Travel journal + mosaics of my favorite Lisbon photos.
Plus I commandeered an email my sister sent out about our Portugese adventure.
Every morning we left our delightful Chiado apartment with a loosely woven plan of what might occur that day. The best thing about going on a vacation should be that you don’t have too many things to accomplish. We marveled that travelers were able to enjoy the city of Lisbon and surrounding areas in 3 days. It took us a full 10 days. We prefer the itinerary where you wake up when you want to, scout out the side streets for café’s for breakfast , hop on a mode of public transportation, and head in the general direction of something you’d like to see or do. Figuring out tram, bus, train, and metro systems is fun. They all eventually cross somewhere and something always leads back home. Experiencing the people of portugal when you are all packed tightly in a tram that often causes you to lose your balance gives you a unique perspective. Just ask my sister who happened to lose her balance and found her
hands on the seat in front of her – each hand between a different man’s legs.
Everything you have heard about the beaches in Portugal is true. The water is an inviting shade of blue/green and the sand is a fine grain and excellent for sitting upon – especially if you have a US Airways beach blanket. As for attire – anything and everything goes and truly no one gives a hoot about what you look like or what parts of your body you choose to leave unclothed.

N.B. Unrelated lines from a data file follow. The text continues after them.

/-- R472: the first of two words written to the channel's own count and control clears the enable bit, so the second is not
transferred and there is no end IRQ. -/
theorem test_dma_stops_itself :
    let ch : DmaChannel := { DmaChannel.reset with cntH := 0xC440, curSrc := 0x02000000, curDst := 0x040000B8, remaining := 2, delay := 1 }
    after (step { start 0x1F 0x8000000 [] [] with halted := true, dma := State.reset.dma.set 0 ch }) (fun t =>
      t.dma[0].cntH == 0 && t.dma[0].remaining == 1 && t.dma[0].curSrc == 0x02000004 && t.iflag == 0) = true := by decide

/-- V62-9: one cycle overflows timer 0, which ticks timer 1, which overflows and ticks timer 2. -/
theorem test_timer_cascade :
    let s := { State.reset with
      halted := true, timers := #v[⟨0xFFFF, 0xFFFF, 0x00C0, 0⟩, ⟨0xFFFF, 0xFFFF, 0x00C4, 0⟩, ⟨7, 7, 0x00C4, 0⟩, .reset] }
    after (step s) (fun t => t.timers[0].counter == 0xFFFF && t.timers[1].counter == 0xFFFF && t.timers[2].counter == 8 &&
      t.iflag == 0x18) = true := by decide

/-- V63-2: HBlank at cycle 960. V63-1 without the rendered line: the VBlank line, its flag and its request. -/
theorem test_lcd :
    (let t := { State.reset with lcd := { Lcd.reset with cycle := 959, dispstat := 0x10 } }.lcdCycle
     t.iflag = 2 ∧ t.lcd.readDispstat = 0x16) ∧
    (let t := { State.reset with lcd := { Lcd.reset with scanline := 159, dispstat := 8 } }.vblankStart
     t.iflag = 1 ∧ t.lcd.vblank = true ∧ t.vblankPulse = true) := by decide

/-- By hand from R494: a pixel of mode 3; a 4 bpp tile of background 0, flipped horizontally, with palette bank 2. -/
theorem test_rendering :
    (let s := { (State.reset.memWrite 0x0600000A 2 0x7C1F) with lcd := { Lcd.reset with dispcnt := 3 } }
     s.pixelColour 5 0 = 0x7C1F) ∧
    (let s := ((State.reset.memWrite 0x06000800 2 0x2401).memWrite 0x06000020 1 0x53).memWrite 0x0500004A 2 0x1234
     let v := { s with lcd := { Lcd.reset with dispcnt := 0x100, bgcnt := .replicate 4 0x0100 } }
     v.pixelColour 6 0 = 0x1234 ∧ v.pixelColour 5 0 = 0) := by decide

/-- V65-2: KEYCNT with AND over A and B. -/
theorem test_keys : let s := { State.reset with keycnt := 0xC003, keyInput := [1, 3] }
    s.sampleKeys.iflag = 0 ∧ s.sampleKeys.sampleKeys.iflag = 0x1000 ∧ s.sampleKeys.sampleKeys.readKeyinput = 0x03FC := by decide

/-- V70-1 to V70-3, V70-6, V70-7. -/
theorem test_reset : State.reset.r15 = 0x08000000 ∧ State.reset.cpsr.toWord = 0x1F ∧ State.reset.pipeValid = false ∧
    State.reset.readBank .usr 13 = 0x03007F00 ∧ State.reset.readBank .irq 13 = 0x03007FA0 ∧
    State.reset.readBank .svc 13 = 0x03007FE0 ∧ State.reset.readBank .und 13 = 0 ∧ State.reset.lcd.readDispstat = 4 ∧
    State.reset.readKeyinput = 0x03FF := by decide

/-- V70-4, V70-5: with a BIOS image. -/
theorem test_reset_bios : let s := State.resetWith { Config.defaultParams with biosPresent := true } [] none []
    s.r15 = 0 ∧ s.cpsr.toWord = 0xD3 ∧ s.readBank .usr 13 = 0 := by decide

/-! ## Witnesses: the hypotheses of the obligations can be met, each clause at a boundary -/

/-- Reset with R1 = `v`. -/
def withR1 (v : Word) : State := State.reset.writeReg 1 v

/-- In usr mode. -/
def inUsr : State := State.reset.setCpsr (.ofWord 0x10)

/-- Two words of RAM, no I/O register and no save device among them. -/
theorem ram_of_isRam {a : Word} {n : Nat} (h : ∀ k < n, isRam (a + BitVec.ofNat 32 k) = true) :
    (∀ k < n, ∀ o, region (a + BitVec.ofNat 32 k) ≠ .io o) ∧ (∀ k < n, ∀ o, region (a + BitVec.ofNat 32 k) ≠ .save o) :=
  ⟨fun k hk _ => (State.isRam_ne (h k hk)).1 _, fun k hk _ => (State.isRam_ne (h k hk)).2 _⟩

theorem witness_ArmEncodeDecode : (Instr.ldr .al false false false 1 15 (.imm 0xFFF)).isThumb = false ∧
    (Instr.ldr .al false false false 1 15 (.imm 0xFFF)).wellFormed = true := by decide

theorem witness_ThumbEncodeDecode : (Instr.tBcond .le 0xFF).isThumb = true ∧ (Instr.tBcond .le 0xFF).wellFormed = true := by decide

theorem witness_StepExecutesSlot : let s := State.reset.withFetchWord 32 0xE0910002
    s.sampleKeys.halted = false ∧ s.sampleKeys.irqTaken = false ∧ s.sampleKeys.pipeValid = true ∧
    decode s.sampleKeys.cpsr.t (if s.sampleKeys.cpsr.t then Encoded.thumb (s.sampleKeys.pipeE.setWidth 16)
      else Encoded.arm s.sampleKeys.pipeE).bytes = .ok (.add .al true 1 0 (.shiftImm 2 .lsl 0), []) := by
  refine ⟨by decide, by decide, by decide, rfl⟩

/-- The three words from the reset address. -/
theorem witness_RefillFetchesAtR15 : let s := State.reset
    s.isz = 4 ∧ (∀ k < 4, isMemory (alignTo s.r15 4 + BitVec.ofNat 32 k) = true) ∧
    (∀ k < 4, isMemory (alignTo (s.r15 + s.iszWord) 4 + BitVec.ofNat 32 k) = true) ∧
    (∀ k < 4, isMemory (alignTo (s.r15 + 2 * s.iszWord) 4 + BitVec.ofNat 32 k) = true) := by decide

theorem witness_FailedConditionAdvances :
    (Instr.b .eq 0).isThumb = false ∧ condPassed State.reset.cpsr (Instr.b .eq 0).cond = false := by decide

/-- The amounts where the clauses meet: 0, 1, 31, 32, 33. -/
theorem witness_BarrelShifter : shiftBy .ror 0x80000001 0 = (0x80000001, none) ∧ shiftBy .ror 0x80000001 1 = (0xC0000000, some true) ∧
    shiftBy .lsl 0x80000001 31 = (0x80000000, some false) ∧ shiftBy .lsl 0x80000001 32 = (0, some true) ∧
    shiftBy .lsl 0x80000001 33 = (0, some false) ∧ shiftBy .asr 0x80000001 31 = (0xFFFFFFFF, some false) ∧
    shiftBy .asr 0x80000001 32 = (0xFFFFFFFF, some true) ∧ shiftBy .asr 0x80000001 33 = (0xFFFFFFFF, some true) := by decide

/-- R171: 0xFF rotated right by 8 sets the carry; R172: the amount 0; R170: only the low byte of Rs counts. -/
theorem test_operand2 : let s := (withR1 0x80000001).writeReg 2 0x100
    s.operand2 (.imm 4 0xFF) = (0xFF000000, some true) ∧ s.operand2 (.imm 0 0xFF) = (0xFF, none) ∧
    s.operand2 (.shiftImm 1 .lsr 0) = (0, some true) ∧ s.operand2 (.shiftImm 1 .ror 0) = (0x40000000, some true) ∧
    s.operand2 (.shiftReg 1 .lsr 2) = (0x80000001, none) := by decide
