/-! The prefix schemes. -/

/-- REX stands in 64-bit mode only. -/
theorem decodeLegacy_wf {mode : Mode} (hm : mode = .mode64 ∨ mode = .mode32) {total n : Nat} {a : PrefixScan}
    {rex : Option Rex} (hrex : rex.isSome = true → mode = .mode64) {bs : List Byte} {i : Instr}
    (h : decodeLegacy mode total a rex bs = .ok i n) : i.wf mode = true := by
  unfold decodeLegacy at h
  split at h
  · cases h
  · split at h
    · cases h
    · obtain ⟨-, modrm, rm, rfl, -, hwf, -, hsize⟩ := selectForm_finish_eq_ok h
      cases rex with
      | none =>
        have hadm : mode.admits true = true := Mode.admits_of_unrestricted hm (by simp)
        simp [Instr.wf, hadm, hwf, hsize]
      | some r =>
        obtain rfl := hrex rfl
        simp [Instr.wf, hwf, Mode.admits]

theorem decodeVex2_wf {mode : Mode} (hm : mode = .mode64 ∨ mode = .mode32) {total n : Nat} {a : PrefixScan}
    {rex : Option Rex} {bs : List Byte} {i : Instr} (h : decodeVex2 mode total a rex bs = .ok i n) :
    i.wf mode = true := by
  unfold decodeVex2 at h
  split at h
  · rename_i v1 op rest
    obtain ⟨hres, modrm, rm, rfl, -, hwf, -, hsize⟩ := selectForm_finish_eq_ok h
    have hadm := Mode.admits_of_unrestricted hm hres
    split <;> simp [Instr.wf, hadm, hwf, hsize]
  · cases h

theorem decodeVex3_wf {mode : Mode} (hm : mode = .mode64 ∨ mode = .mode32) {total n : Nat} {a : PrefixScan}
    {rex : Option Rex} {bs : List Byte} {i : Instr} (h : decodeVex3 mode total a rex bs = .ok i n) :
    i.wf mode = true := by
  unfold decodeVex3 at h
  split at h
  · rename_i v1 v2 op rest
    obtain ⟨hres, modrm, rm, rfl, -, hwf, -, hsize⟩ := selectForm_finish_eq_ok h
    have hadm := Mode.admits_of_unrestricted hm hres
    split <;> simp [Instr.wf, hadm, hwf, hsize]
  · cases h

/-- Embedded rounding is the form of a register operand with `b = 1`, so `b = 1` is broadcast in the other forms
(30_encoding.md R109, R110). -/
theorem evexForm_wf {mode : Mode} {p : Prefixes} {e : Evex} {ll : BitVec 2} {b : Bool} {reg : BitVec 3} {rm : RmOperand}
    (hadm : mode.admits e.low = true) (hmask : e.maskOk = true) (hwf : rm.wf = true)
    (hsize : p.sizeOk mode rm.isMem = true) : (evexForm p e ll b reg rm).wf mode = true := by
  unfold evexForm
  split
  · simp [Instr.wf, hadm, hmask]
  · rename_i hne
    have hb : (!b || rm.isMem) = true := by
      cases rm with
      | mem m => simp [RmOperand.isMem]
      | reg r => simpa [RmOperand.isMem] using hne r rfl
    split
    · simp [Instr.wf, hadm, hmask, hb, hwf, hsize]
    · split <;> simp [Instr.wf, hadm, hmask, hb, hwf, hsize]

theorem decodeEvex_wf {mode : Mode} (hm : mode = .mode64 ∨ mode = .mode32) {total n : Nat} {a : PrefixScan}
    {rex : Option Rex} {bs : List Byte} {i : Instr} (h : decodeEvex mode total a rex bs = .ok i n) :
    i.wf mode = true := by
  unfold decodeEvex at h
  split at h
  · rename_i p0 p1 p2 op rest
    obtain ⟨hres, modrm, rm, rfl, hlegal, hwf, -, hsize⟩ := selectForm_finish_eq_ok h
    have hmask : (evexOf p0 p1 p2).maskOk = true := by simpa using (Bool.or_eq_false_iff.mp hlegal).2
    exact evexForm_wf (Mode.admits_of_unrestricted hm hres) hmask hwf hsize
  · cases h

/-! The whole decoder. -/

theorem decodeOpcode_wf {mode : Mode} (hm : mode = .mode64 ∨ mode = .mode32) {total n : Nat} {a : PrefixScan}
    {rex : Option Rex} (hrex : rex.isSome = true → mode = .mode64) {bs : List Byte} {i : Instr}
    (h : decodeOpcode mode total a rex bs = .ok i n) : i.wf mode = true := by
  cases bs with
  | nil => cases h
  | cons op rest =>
    rw [decodeOpcode] at h
    split at h
    · exact decodeLegacy_wf hm hrex h
    · split at h
      · split at h
        · cases h
        · cases h
        · split at h
          · exact decodeVex2_wf hm h
          · split at h
            · exact decodeVex3_wf hm h
            · exact decodeEvex_wf hm h
      · cases h

theorem decodeRex_wf {mode : Mode} (hm : mode = .mode64 ∨ mode = .mode32) {total n : Nat} {a : PrefixScan}
    {bs : List Byte} {i : Instr} (h : decodeRex mode total a bs = .ok i n) : i.wf mode = true := by
  unfold decodeRex at h
  split at h
  · cases h
  · split at h
    · rename_i hrex
      split at h
      · cases h
      · split at h
        · cases h
        · exact decodeOpcode_wf hm (fun _ => hrex.1) h
    · exact decodeOpcode_wf hm (fun hsome => Bool.noConfusion hsome) h

/-- An instruction that the decoder answers is one that some encoding spells in that mode. -/
theorem decode_wf {mode : Mode} {bs : List Byte} {i : Instr} {n : Nat} (h : decode mode bs = .ok i n) :
    i.wf mode = true := by
  unfold decode at h
  split at h
  · rename_i hm
    split at h
    · cases h
    · cases h
    · exact decodeRex_wf hm h
  · cases h

end Sys2Proof
end

section
/-! What a step answers for each answer of the fetch, and the machine after reset. -/

namespace Sys2Proof.Machine

/-! The fetched instruction, for each answer of the decoder. -/

theorem fetchInstr_of_decode_ok {s : State} {i : Instr} {n : Nat}
    (h : decode s.mode (fetchBytes s maxLength 0).1 = .ok i n) : fetchInstr s = .instr i := by
  rw [fetchInstr, h]

theorem fetchInstr_of_decode_ud {s : State} (h : decode s.mode (fetchBytes s maxLength 0).1 = .ud) :
    fetchInstr s = .stop (.fault (.invalidOpcode s)) := by
  rw [fetchInstr, h]; rfl

theorem fetchInstr_of_decode_refused {s : State} {r : DecodeRefusal}
    (h : decode s.mode (fetchBytes s maxLength 0).1 = .refused r) :
    fetchInstr s = .stop (.refused (decodeRefusal r)) := by
  rw [fetchInstr, h]

theorem fetchInstr_of_decode_short {s : State} (h : decode s.mode (fetchBytes s maxLength 0).1 = .short) :
    fetchInstr s = .stop (fetchBytes s maxLength 0).2 := by
  rw [fetchInstr, h]

/-! A step under the launch premises. -/

theorem step_of_endRip {s : State} (hp : premises s = none) (he : s.rip = s.cfg.endRip) : step s = .next s := by
  rw [step, hp]; exact if_pos he

theorem step_of_instr {s : State} {i : Instr} (hp : premises s = none) (he : s.rip ≠ s.cfg.endRip)
    (hf : fetchInstr s = .instr i) : step s = exec i s := by
  simp only [step, hp, if_neg he, hf]

theorem step_of_stop {s : State} {o : Host.Outcome State Fault Refusal} (hp : premises s = none)
    (he : s.rip ≠ s.cfg.endRip) (hf : fetchInstr s = .stop o) : step s = o := by
  simp only [step, hp, if_neg he, hf]

/-- Settles O8: each answer of the decoder fixes what the fetch answers, and with it the step. -/
theorem stepRunsDecodedInstruction : Obligations.StepRunsDecodedInstruction := by
  intro s hp
  refine ⟨step_of_endRip hp, fun i n he hd => ⟨decode_wf hd, ?decoded⟩, fun he hd => ?undefined, fun r he hd => ?refused,
    fun he hd => ?short⟩
  case decoded => exact step_of_instr hp he (fetchInstr_of_decode_ok hd)
  case undefined => exact step_of_stop hp he (fetchInstr_of_decode_ud hd)
  case refused => exact step_of_stop hp he (fetchInstr_of_decode_refused hd)
  case short => exact step_of_stop hp he (fetchInstr_of_decode_short hd)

This area is known as boca del infierno (the mouth of hell). My sister was determined we should see it despite the fact that it involved a long hot trek which might have caused me to whine a bit. They have diving partners at the top and for the small sum of 50 US dollars they strap you to their body and you get to experience a thrill of a lifetime without breaking your neck or getting water up your nose. We both of course gave it a go and highly recommend it should you find yourself at the mouth of hell. My diving partner was the great, great, great, great, grandson of Vaso de Gama. I suggest you try and get him if you can.
We each brought a book with us that we ended up tearing into sections so we could easily store them in our purses. Reading a book on a bench in dappled sunlight in the middle of a park is something that we don’t ever do enough of at home.
The most delightful experience of the trip was probably the night we wandered up to the ruins of an old convent that were in a little neighborhood square on the hill behind our apartment. We could hear beautiful music and decided to be brave and wander into the ruins and see what was going on. It was the Lisbon metropolitan orchestra playing a concert in our honor. We were invited to sit on chairs on the grass in the middle of the ruins while the music surrounded us and the gulls flew overhead. Enchanting is really the only way to describe it. This is the memory I want to have imprinted on my brain when I can’t remember anything else. It will be enough.
And that concludes this travelogue. When you decide to go to Lisbon be sure and give me a call so I can hook you up with our crazy night time taxi driver, advise you on the best Fado restaurant in the city, instruct you in ordering from a Portuguese menu, give you tips on walking on slippery cobblestones so you don’t fall down in public, lessons in exiting quickly from a tram so you don’t get separated, and many other invaluable tid bits that are sure to make your stay memorable in many ways.